During the write, Gilbert asked HARDY if he would sing on the recording — “You don’t want to go out on this plank by yourself,” says Gilbert — and HARDY got the second verse, which pushes “Worst Country Song” past satire into absurdity.

“We were just kind of writing a really bad song,” explains Phelps. “We had done a really good job of making it bad, but if it’s going to be called ‘The Worst Country Song of All Time,’ we have to give them some ‘good’ stuff.”


Phelps came up with a doozy — “Stick a fork in the Constitution” — and HARDY drove it all the way into the gutter with the next line: “I support Kim Jong-Un and Putin/Yeah, this is the worst country song of all time.”

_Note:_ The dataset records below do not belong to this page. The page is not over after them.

-- ==== Sys2Proof/Tests/Slice0.lean ====
section
/-! SUPPORT. Tests of one step or one decoding each. Expected results are the spec's: spec/opcode_table.json for the
decoder, 95_test_vectors.md (each test names its vector) for the step. After them, for each statement with hypotheses, a
concrete state and operands that meet them. -/

open Sys2Proof Sys2Proof.Machine

namespace Sys2Proof.Tests

/-! ## Well-formedness: the offset of each relative jump lies in −128 .. 127 (30_encoding.md R62) -/

theorem test_wellFormed_accepts : [Instr.jr 127, .jr (-128), .jrNZ 127, .jrZ (-128), .jrNC 127, .jrC (-128)].all
    Instr.wellFormed = true := by decide
theorem test_wellFormed_refuses_jr_over : Instr.wellFormed (.jr 128) = false := by decide
theorem test_wellFormed_refuses_jr_under : Instr.wellFormed (.jr (-129)) = false := by decide
theorem test_wellFormed_refuses_jrNZ : Instr.wellFormed (.jrNZ 128) = false := by decide
theorem test_wellFormed_refuses_jrZ : Instr.wellFormed (.jrZ (-129)) = false := by decide
theorem test_wellFormed_refuses_jrNC : Instr.wellFormed (.jrNC 128) = false := by decide
theorem test_wellFormed_refuses_jrC : Instr.wellFormed (.jrC (-129)) = false := by decide

/-! ## Decoding: words written out bit by bit from the formats of 30_encoding.md, one or more per family -/

theorem test_bits_nop : decode [0b00000000] = .ok .nop [] := by decide
theorem test_bits_ldPair : decode [0b00000001, 0x34, 0x12] = .ok (.ldBC_D16 0x1234) [] := by decide
theorem test_bits_decPair : decode [0b00111011] = .ok .decSP [] := by decide
theorem test_bits_incAtHL : decode [0b00110100] = .ok .incAtHL [] := by decide
theorem test_bits_ldRegImm : decode [0b00111110, 0x99] = .ok (.ldA_D8 0x99) [] := by decide
theorem test_bits_jr : decode [0b00011000, 0b11111011] = .ok (.jr (-5)) [] := by decide
theorem test_bits_jrCond : decode [0b00101000, 0b10000000] = .ok (.jrZ (-128)) [] := by decide
theorem test_bits_ld : decode [0b01000111] = .ok .ldB_A [] := by decide
theorem test_bits_ld_mem : decode [0b01110001] = .ok .ldAtHL_C [] := by decide
theorem test_bits_halt : decode [0b01110110] = .ok .halt [] := by decide
theorem test_bits_alu : decode [0b10101010] = .ok .xorA_D [] := by decide
theorem test_bits_aluImm : decode [0b11001110, 0x00] = .ok (.adcA_D8 0x00) [] := by decide
theorem test_bits_ret : decode [0b11011000] = .ok .retC [] := by decide
theorem test_bits_jp : decode [0b11010010, 0x34, 0x12] = .ok (.jpNC 0x1234) [] := by decide
theorem test_bits_call : decode [0b11000100, 0x0E, 0x00] = .ok (.callNZ 0x000E) [] := by decide
theorem test_bits_rst : decode [0b11011111] = .ok .rst18 [] := by decide
theorem test_bits_push : decode [0b11110101] = .ok .pushAF [] := by decide
theorem test_bits_pop : decode [0b11010001] = .ok .popDE [] := by decide
theorem test_bits_unimplemented : decode [0b11001011, 0x37] = .ok .unimplementedCB [0x37] := by decide

/-! ## Decoding: every byte of the opcode map, row by row, with the bytes 34 12 after it -/

/-- The bytes `base`, `base + 1`, … each followed by 34 12 decode to the instructions listed. -/
def decodesRow (base : Nat) : List Instr → Bool
  | [] => true
  | i :: is =>
    (match decode [BitVec.ofNat 8 base, 0x34, 0x12] with
      | .ok j _ => i == j
      | .error _ => false) && decodesRow (base + 1) is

“We all just started dying, laughing,” says HARDY. “That was just it. It stuck.”

Originally, they discussed a burning steel guitar solo to heighten the Southern rock intensity of Weatherly’s track, but a sax solo seemed more left of center, and thus a better choice. The Wi-Fi was bad in the room, so Weatherly stepped outside to the bus, located Tyler Summers — a Nashville player he had never talked to — and sent him the section with the chords for the solo, not mentioning the title or giving Summers any clues about what they were after.

They talked about snagging Kenny G or former President Bill Clinton for the final sax part (they eventually kept Summers’ skippy solo, finished and returned to Weatherly before the cowrite was even over), and they also decided to pen a bridge that would work for Toby Keith. They envisioned him reciting the section with the same slack attitude that’s in “Red Solo Cup” — they even wrote “Solo cup” into the passage — and Keith consented to do it. He did, however, request that they change the back half, which originally slammed freedom and the military, which Keith felt was over the line, even for “The Worst Country Song of All Time.”

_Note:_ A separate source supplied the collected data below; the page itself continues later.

-- ==== Sys2Proof/Machine/Rom.lean ====
section
/-! DEFINITION. The constant ROMs (10_state.md R21 to R23). They are no fields of State (R26): no write path exists. The
values stand in the spec's tables, which mark them as general knowledge (notes/assumptions/10.md). -/

namespace Sys2Proof.Machine

/-- Rows r=0 and r=1 of R22. -/
def romK0 : List Word :=
  [0x428A2F98#32, 0x71374491#32, 0xB5C0FBCF#32, 0xE9B5DBA5#32, 0x3956C25B#32, 0x59F111F1#32, 0x923F82A4#32, 0xAB1C5ED5#32] ++
  [0xD807AA98#32, 0x12835B01#32, 0x243185BE#32, 0x550C7DC3#32, 0x72BE5D74#32, 0x80DEB1FE#32, 0x9BDC06A7#32, 0xC19BF174#32]

/-- Rows r=2 and r=3 of R22. -/
def romK1 : List Word :=
  [0xE49B69C1#32, 0xEFBE4786#32, 0x0FC19DC6#32, 0x240CA1CC#32, 0x2DE92C6F#32, 0x4A7484AA#32, 0x5CB0A9DC#32, 0x76F988DA#32] ++
  [0x983E5152#32, 0xA831C66D#32, 0xB00327C8#32, 0xBF597FC7#32, 0xC6E00BF3#32, 0xD5A79147#32, 0x06CA6351#32, 0x14292967#32]

/-- Rows r=4 and r=5 of R22. -/
def romK2 : List Word :=
  [0x27B70A85#32, 0x2E1B2138#32, 0x4D2C6DFC#32, 0x53380D13#32, 0x650A7354#32, 0x766A0ABB#32, 0x81C2C92E#32, 0x92722C85#32] ++
  [0xA2BFE8A1#32, 0xA81A664B#32, 0xC24B8B70#32, 0xC76C51A3#32, 0xD192E819#32, 0xD6990624#32, 0xF40E3585#32, 0x106AA070#32]

/-- Rows r=6 and r=7 of R22. -/
def romK3 : List Word :=
  [0x19A4C116#32, 0x1E376C08#32, 0x2748774C#32, 0x34B0BCB5#32, 0x391C0CB3#32, 0x4ED8AA4A#32, 0x5B9CCA4F#32, 0x682E6FF3#32] ++
  [0x748F82EE#32, 0x78A5636F#32, 0x84C87814#32, 0x8CC70208#32, 0x90BEFFFA#32, 0xA4506CEB#32, 0xBEF9A3F7#32, 0xC67178F2#32]

/-- The 64 round constants in index order (R22). -/
def romK : List Word := romK0 ++ romK1 ++ romK2 ++ romK3

/-- `K[i]`, the round constant at a 6-bit index (R21). Every index has a word, so the default is never read. -/
def kAt (i : BitVec 6) : Word := romK.getD i.toNat 0#32

/-- `H[0..7]`, the initial hash value (R23). -/
def romH : Vector Word 8 :=
  #v[0x6A09E667#32, 0xBB67AE85#32, 0x3C6EF372#32, 0xA54FF53A#32, 0x510E527F#32, 0x9B05688C#32, 0x1F83D9AB#32, 0x5BE0CD19#32]

end Sys2Proof.Machine
end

“We went back and wrote two different versions of it, sent it over, and he dug the version that he ended up using,” says Phelps. “But I think the bridge is perfect how it is right now. I love the caviar line and the ‘John Deeres are blue.’ We definitely beat what we had and also got it tailored for him.”


Carrying out the “Worst Country Song” theme, they identified the individual sections as the song progressed: “And the chorus goes …,” “Second verse goes” and “And the bridge goes …”

“It kind of softens the blow,” observes Weatherly. “When you’re hearing the parts, that’s kind of like, ‘If you were to sing a song like that, it would go like this.’ “

Assembling it during the pandemic, Weatherly used the demo as the foundation with drummer Nir Z and guitarists Jess Franklin and Ilya Toshinsky overdubbing their parts remotely. They didn’t do anything that would distract attention from the satirical flips in the lyrics.

“I kept everything really, really simple,” says Weatherly. “I mean, it didn’t need all this crazy stuff. It just needed to be exactly what it was.”

The record company agreed. Gilbert sent it with some trepidation to Big Machine Label Group president/CEO Scott Borchetta, who appreciated the joke and thought listeners would, too. Valory shipped it to country radio digitally via PlayMPE on June 17, and “The Worst Country Song” rises from No. 42 to No. 39 on the Country Airplay chart dated July 10.

Gilbert gets that it might not be for everyone, but coming out of a pandemic, he figures a song that pokes fun at its own genre ought to give people a much-needed laugh. So he’s pretty much impervious to snide sideswipes from anyone who thinks “The Worst Country Song of All Time” really is the worst.

“If you take it seriously enough to criticize it,” says Gilbert, “you’re missing the whole point.”